#### ACTION ITEM
In the listing beneath this line, copy exactly the lines starting with the one containing "c with icnt" and going on through the one containing "def Ctx.jump (c".

#### SOURCE RECORDS

/-- A cached translation (17 R320): its partition, the first virtual address, the size, and the leaf; or for a page of a
shadowed buffer the buffer's index (R322), with `shadow`. -/
structure Tlb where
  part : Nat
  base : Nat
  size : Nat
  pte : Word
  shadow : Bool := false
deriving DecidableEq, Repr

/-- What an engine word captured at issue (10 R249), with what its steps have done so far. -/
structure EngOp where
  kind : OpKind := .copy
  ctx : Nat := 0
  iaddr : Word := 0
  xa : Word := 0
  xb : Word := 0
  xa1 : Word := 0
  xb1 : Word := 0
  csh : Word := 0
  cst : Word := 0
  msh : Word := 0
  mft : Word := 0
  ctm : Word := 0
  ctl : VCtl := ⟨0, 0, 0, 0, 0, 0, 0⟩
  mask : BitVec 4096 := 0
  table : BitVec 576 := 0
  brickA : BitVec 16384 := 0
  brickB : BitVec 16384 := 0
  level : Level := .u
  part : Nat := 0
  lid : Nat := 0
  job : Nat := 0
  clock : Clock := {}
  bounds : Bounds := {}
  /-- that it writes another module, as far as the engine knows (05 R127). -/
  leaves : Bool := false
  wic : Nat := 0
  /-- stores that stood frozen when the word issued, for which it does not wait (15 R281, log entry 27). -/
  skip : List Nat := []
  /-- the predecessor's token (02 R45), and the issuing thread's number; `order` is the place in issue order. -/
  pred : Option Word := none
  uid : Nat := 0
  order : Nat := 0
  /-- how the predecessor ended, once it has, with the code of its record and its clock; and D0 of the record. -/
  predOut : Option (SlotState × Nat × Clock) := none
  predD0 : Word := 0
  /-- a collective: a member whose operation was cancelled or faulted (10 R266). -/
  failedBy : Option Nat := none
  /-- the chunks the operation writes (10 R253), as 6,144 · core + chunk, each with a step that writes to it. -/
  chunks : List (Nat × Nat) := []
  /-- the translations that the step in progress has made (17 R321). -/
  kept : List Tlb := []
  /-- rows that are complete (10 R256), the elements of trains that are applied on this module, or the step of a collective that its
  member has begun. -/
  rows : List Nat := []
  /-- by step, the bytes still to be written of a step of which a part is written (02 R47, 05 R130); and the operand offsets
  written before their step, with a unit of 8 bytes that an earlier step shares. -/
  held : Table (List Xfer) := []
  ahead : List Nat := []
  /-- writes to another module that are not acknowledged (05 R137), and that the data of the step in progress is all written. -/
  unacked : Nat := 0
  awaiting : Bool := false
  /-- the team of a train or collective (10 R265), read when the operation starts; its place among the operations of
  the team's TAG that its member has issued; the place, with its TAG and its member, that it was given before it started; and that every
  member has been seen to have joined. -/
  team : List Word := []
  seq : Nat := 0
  placed : Option (Word × Nat × Nat) := none
  met : Bool := false
  /-- trains: the destination of each active element, a home die 0..3 of this module, 4 + a member, or 2000 + a module whose page this
  module's tables name (17 R319); destinations applied
  and not yet acknowledged, with the numbers their dies must know (05 R137); those acknowledged; and the members that refused. -/
  dests : List (Nat × Nat) := []
  sent : List (Nat × Clock) := []
  acked : List Nat := []
  nacks : List Nat := []
  /-- that a later part has begun: the matrix command is accepted (10 R263), the data of COPYF's last step is written and
  its flag is not (R254), a page has moved and its barrier add has not been made (R272). `buf` holds what a collective has
  read of its source, `pool` what it will write, by operand offset, and `took` how many bytes of each member it has taken. -/
  started : Bool := false
  buf : List Byte := []
  pool : List (Nat × Byte) := []
  took : Nat := 0
  /-- the page in the move: its leaf, the leaf's address and level, and its frame or 0; and the tier space reserved for it. -/
  page : Option (Word × Nat × Nat × Nat) := none
  place : Option (Nat × Nat) := none
  /-- the shadowed buffers it has written (05 R135). -/
  wrote : List Nat := []
deriving DecidableEq, Repr
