-- ==== Sys2Proof/Machine/Ops.lean ====
section
/-! DEFINITION. Ops: the named operations over registers, issue (07 R163 to R166), fault records (18 R331), taking
a trap (15 R280) and the return from one (R283). -/

namespace Sys2Proof.Machine

/-- The outcome of a step. -/
abbrev Out := Host.Outcome State Fault Refusal

/-- Context c. -/
def State.ctx (s : State) (c : Nat) : Ctx := tget {} s.ctxs c
/-- Context c changed by f. -/
def State.setCtx (s : State) (c : Nat) (f : Ctx → Ctx) : State := { s with ctxs := tput s.ctxs c (f (s.ctx c)) }
/-- Core c. -/
def State.core (s : State) (c : Nat) : Core := tget {} s.cores c
/-- Core c changed by f. -/
def State.setCore (s : State) (c : Nat) (f : Core → Core) : State := { s with cores := tput s.cores c (f (s.core c)) }
/-- Partition p. -/
def State.part (s : State) (p : Nat) : Part := tget {} s.parts p
/-- Partition p changed by f. -/
def State.setPart (s : State) (p : Nat) (f : Part → Part) : State := { s with parts := tput s.parts p (f (s.part p)) }
/-- The context whose word this is. -/
def State.me (s : State) : Ctx := s.ctx s.cur
/-- The issuing context changed by f. -/
def State.setMe (s : State) (f : Ctx → Ctx) : State := s.setCtx s.cur f

/-- The core of a context and the die of a core (01 R19). -/
def coreOf (c : Nat) : Nat := c / 4
def dieOf (core : Nat) : Nat := core / 40
/-- The package quad of a core (01 R19). -/
def quadOf (core : Nat) : Nat := core / 4
/-- The partition of a core by PART.QMASK (15 R278); 40, whose registers hold their reset values until written,
stands for no partition (log entry 6). -/
def State.partOf (s : State) (core : Nat) : Nat :=
  match s.parts.find? (fun e => e.2.composed && e.2.qmask.getLsbD (quadOf core)) with
  | some e => e.1
  | none => 40
/-- The partition of the issuing context. -/
def State.myPart (s : State) : Nat := s.partOf (coreOf s.cur)
/-- The cores of partition p, ascending (15 R278, 01 R19). -/
def State.coresOf (s : State) (p : Nat) : List Nat :=
  (List.range 160).filter fun c => (s.part p).composed && (s.part p).qmask.getLsbD (quadOf c)
/-- The contexts of a core (01 R19). -/
def ctxsOf (core : Nat) : List Nat := [4 * core, 4 * core + 1, 4 * core + 2, 4 * core + 3]

/-- A scalar register of a context; x0 reads zero (03 R55). -/
def Ctx.rx (c : Ctx) (r : Nat) : Word := if r = 0 then 0 else tget 0 c.x r
/-- A write to a scalar register; to x0 it is discarded (03 R55). -/
def Ctx.wx (c : Ctx) (r : Nat) (v : Word) : Ctx := if r = 0 then c else { c with x := tset 0 c.x r v }
/-- A brick register (03 R54). -/
def Ctx.brick (c : Ctx) (r : Nat) : BitVec 16384 := tget 0 c.b r
def Ctx.setBrick (c : Ctx) (r : Nat) (v : BitVec 16384) : Ctx := { c with b := tset 0 c.b r v }
/-- A mask register (03 R70). -/
def Ctx.mask (c : Ctx) (r : Nat) : BitVec 4096 := tget 0 c.m r
def Ctx.setMask (c : Ctx) (r : Nat) (v : BitVec 4096) : Ctx := { c with m := tset 0 c.m r v }
/-- A scale register (03 R70). -/
def Ctx.scale (c : Ctx) (r : Nat) : BitVec 4096 := tget 0 c.k r
def Ctx.setScale (c : Ctx) (r : Nat) (v : BitVec 4096) : Ctx := { c with k := tset 0 c.k r v }
/-- The landed bits of a brick, all 1 at reset (03 R76, 02 R29). -/
def Ctx.land (c : Ctx) (r : Nat) : BitVec 8 := tget 0xFF c.landed r
def Ctx.setLand (c : Ctx) (r : Nat) (v : BitVec 8) : Ctx := { c with landed := tset 0xFF c.landed r v }
/-- The two link images of a brick (03 R72). -/
def Ctx.link (c : Ctx) (r : Nat) : Word × Word := tget (0, 0) c.links r
def Ctx.setLink (c : Ctx) (r : Nat) (v : Word × Word) : Ctx := { c with links := tset (0, 0) c.links r v }

/-- A control register by its number of 03 R58, of those that are RW. -/
def Ctrl.get (k : Ctrl) (r : Nat) : Word :=
  match r with
  | 0x00 => k.vl | 0x01 => k.vm | 0x02 => k.vs | 0x03 => k.vt | 0x04 => k.vmt | 0x05 => k.vf | 0x06 => k.seed
  | 0x07 => k.dchk | 0x08 => k.bsw | 0x09 => k.slipd | 0x0A => k.opri | 0x10 => k.msh | 0x11 => k.mft
  | 0x12 => k.csh | 0x13 => k.cst | 0x14 => k.ctm | _ => 0
/-- A control register written whole. -/
def Ctrl.put (k : Ctrl) (r : Nat) (v : Word) : Ctrl :=
  match r with
  | 0x00 => { k with vl := v } | 0x01 => { k with vm := v } | 0x02 => { k with vs := v }
  | 0x03 => { k with vt := v } | 0x04 => { k with vmt := v } | 0x05 => { k with vf := v }
  | 0x06 => { k with seed := v } | 0x07 => { k with dchk := v } | 0x08 => { k with bsw := v }
  | 0x09 => { k with slipd := v } | 0x0A => { k with opri := v } | 0x10 => { k with msh := v }
  | 0x11 => { k with mft := v } | 0x12 => { k with csh := v } | 0x13 => { k with cst := v }
  | 0x14 => { k with ctm := v } | _ => k

/-- The place of a control register among the shadowed registers (07 R166). -/
def ctlReg (r : Nat) : Nat := 64 + r
/-- The place of a system register of context scope among them (15 R279). -/
def sysReg (r : Nat) : Nat := 128 + r

/-- The old values of register n that a word at the present declared position may still read (07 R166). -/
def Ctx.olds (c : Ctx) (n : Nat) : List Word := (c.shadow.filter fun h => h.reg = n && c.pos < h.due).map (·.old)

/-- What a word reads: the new value, or at a short declared distance an old one (07 R166). -/
def State.choose (s : State) (n : Nat) (new : Word) : Word :=
  let l := s.me.olds n
  (new :: l).getD (Config.pick s.tick (2 * n) (l.length + 1)) new

/-- A scalar register as a word of the issuing context reads it. -/
def State.rx (s : State) (r : Fin 32) : Word := if r.val = 0 then 0 else s.choose r.val (s.me.rx r.val)
/-- A control register as a word of the issuing context reads it. -/
def State.rc (s : State) (r : Nat) : Word := s.choose (ctlReg r) (s.me.ctrl.get r)

/-- The registers among `srcs` whose declared distance is short, with their producers (07 R166). -/
def Ctx.short (c : Ctx) (srcs : List Nat) : List Shadow :=
  c.shadow.filter fun h => c.pos < h.due && h.reg ∈ srcs && h.reg ≠ 0

/-- A result of latency L in register n: readers at a shorter declared distance may read the old value. A latency
of 1 or an interlock leaves none, and ends an older result's (DESIGN CHOICE, log entry 79). -/
def Ctx.shade (c : Ctx) (n : Nat) (old : Word) (lat : Nat) : Ctx :=
  if lat ≤ 1 then { c with shadow := c.shadow.filter fun h => h.reg ≠ n }
  else { c with shadow := ⟨n, old, c.pos, c.pos + lat, c.pc⟩ :: c.shadow }

/-- A scalar result of latency L (07 R165). -/
def Ctx.result (c : Ctx) (r : Nat) (v : Word) (lat : Nat) : Ctx :=
  if r = 0 then c else (c.shade r (c.rx r) lat).wx r v

/-- The declared distance of a word with stall count S is 1 + S; its successor issues at the next position
(07 R164). -/
def Ctx.passBy (c : Ctx) (d : Nat) : Ctx :=
  { c with icnt := c.icnt + 1, pos := c.pos + d, wait := none, waited := 0, shadow := c.shadow.filter fun h => c.pos + d < h.due }

/-- Issue goes on at pc + 4 (07 R164). -/
def Ctx.advance (c : Ctx) (S : Fin 4) : Ctx := { c.passBy (1 + S.val) with pc := c.pc + 4 }
/-- A taken transfer (07 R164). -/
def Ctx.jump (c : Ctx) (S : Fin 4) (t : Word) : Ctx := { c.passBy (max 4 (1 + S.val)) with pc := t }
/-- An issue break (07 R166). -/
def Ctx.break (c : Ctx) : Ctx := { c with shadow := [], pos := 0 }

/-- Whether the vector side of a context is frozen (15 R281, R283). -/
def Ctx.frozen (c : Ctx) : Bool :=
  match c.sys.cpl with
  | .u => false
  | .s => bitW c.sys.ecause 15 && !bitW c.sys.ecause 14
  | .m => bitW c.sys.mcause 15 && !bitW c.sys.mcause 14
/-- Whether a handler of the context is active (18 R338, state TRAP). -/
def Ctx.inTrap (c : Ctx) : Bool := bitW c.sys.ecause 15 || bitW c.sys.mcause 15

/-- The code of a level (15 R275). -/
def Level.code : Level → Nat
  | .u => 0 | .s => 1 | .m => 3
/-- The level a code names; 10 is never held. -/
def Level.ofCode : Nat → Option Level
  | 0 => some .u | 1 => some .s | 3 => some .m | _ => none

/-- A launch's or a thread's launch id (02 R27). -/
def Rec8.lid (r : Rec8) : Nat := fldW r.d3 0 32
def Rec8.pri (r : Rec8) : Nat := fldW r.d3 34 2
def Rec8.gen (r : Rec8) : Bool := bitW r.d3 32

/-- What a record says beyond its code (18 R330, R331). -/
structure Detail where
  reason : Nat := 0
  face : Nat := 0
  opnd : Nat := 0
  kind : Nat := 0
  elem : Nat := 0
  loc : Nat := 0
  step : Nat := 0
  d0 : Word := 0
  d1 : Word := 0
  va : Word := 0
deriving DecidableEq, Repr

/-- The next sequence number of a source (15 R293, 18 R333), and the state that has given it. -/
def State.nextSeq (s : State) (core unit : Nat) : Nat × State :=
  let n := tget 0 (s.core core).seqs unit + 1
  (n, s.setCore core fun k => { k with seqs := tput k.seqs unit n })

/-- A fault record (18 R331) of context c, written by a unit of a core, numbered by its source. -/
def State.record (s : State) (c unit code : Nat) (d : Detail) (iaddr : Word) : Rec8 × State :=
  let core := coreOf c
  let (n, s) := s.nextSeq core unit
  (⟨word (c * 2 ^ 37 + core * 2 ^ 29 + unit * 2 ^ 26 + d.reason * 2 ^ 23 + d.face * 2 ^ 20 + d.opnd * 2 ^ 16
      + d.kind * 2 ^ 8 + code), word n, word (d.elem * 2 ^ 48 + d.loc % 65536 * 2 ^ 32 + d.step % 2 ^ 32), d.d0, d.d1,
    d.va, iaddr, word (s.issued.at (dieOf core))⟩, s)

/-- Woad records telemetry (18 R333). -/
def State.tell (s : State) (r : Rec8) : State :=
  { s with woad := { s.woad with telemetry := s.woad.telemetry ++ [r], seq := s.woad.seq + 1 } }

/-- Telemetry of Woad itself, numbered by it as by any source (18 R333). -/
def State.tellOwn (s : State) (code : Nat) (d0 : Word) : State :=
  { s with woad := { s.woad with own := s.woad.own + 1 } }.tell
    ⟨word code, word (s.woad.own + 1), 0, d0, 0, 0, 0, word (s.issued.at 0)⟩

/-- Telemetry of a unit of a core that names an address or index (18 R333, R345). -/
def State.telemetry (s : State) (core unit code : Nat) (d : Detail) : State :=
  let (r, s) := s.record (4 * core) unit code d 0
  s.tell r

/-- The islands SAFE gates: all of dies 1 to 3, and islands 0..27 of die 0 (19 R360). -/
def safeGates : List Nat := span 0 28 ++ span 32 96

/-- Woad enters SAFE with a unit code (19 R357, R359, R360). -/
def State.enterSafe (s : State) (step : Nat) (unit : BitVec 8) (index : Nat) : State :=
  { s with
    woad := { s.woad with boot := .safe, failStep := step, unit := unit, index := index }
    power := { s.power with effect := safeGates.foldl (fun t i => tset 0 t i 6) s.power.effect } }

/-- The trap codes of 18 R330. -/
def Code.illegal : Nat := 0x01
def Code.illop : Nat := 0x02
def Code.priv : Nat := 0x03
def Code.stallShort : Nat := 0x04
def Code.convoy : Nat := 0x05
def Code.align : Nat := 0x06
def Code.pageAbsent : Nat := 0x07
def Code.pageAccess : Nat := 0x08
def Code.paramBound : Nat := 0x09
def Code.paramUnbound : Nat := 0x0A
def Code.neighbour : Nat := 0x0B
def Code.tokenStale : Nat := 0x0C
def Code.tokenFull : Nat := 0x0D
def Code.svc : Nat := 0x0E
def Code.brk : Nat := 0x0F
def Code.eccUncorr : Nat := 0x10
def Code.link : Nat := 0x11

/-- The saved half of a cause register: ACT 1, CLM 0, VQ and CODE (15 R278, R280). -/
def cause (vq : Bool) (code : Nat) : Word := word (0x8000 + (if vq then 0x2000 else 0) + code)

#### YOUR RESPONSE
  { c with icnt := c.icnt + 1, pos := c.pos + d, wait := none, waited := 0, shadow := c.shadow.filter fun h => c.pos + d < h.due }

/-- Issue goes on at pc + 4 (07 R164). -/
def Ctx.advance (c : Ctx) (S : Fin 4) : Ctx := { c.passBy (1 + S.val) with pc := c.pc + 4 }
/-- A taken transfer (07 R164). -/
def Ctx.jump (c : Ctx) (S : Fin 4) (t : Word) : Ctx := { c.passBy (max 4 (1 + S.val)) with pc := t }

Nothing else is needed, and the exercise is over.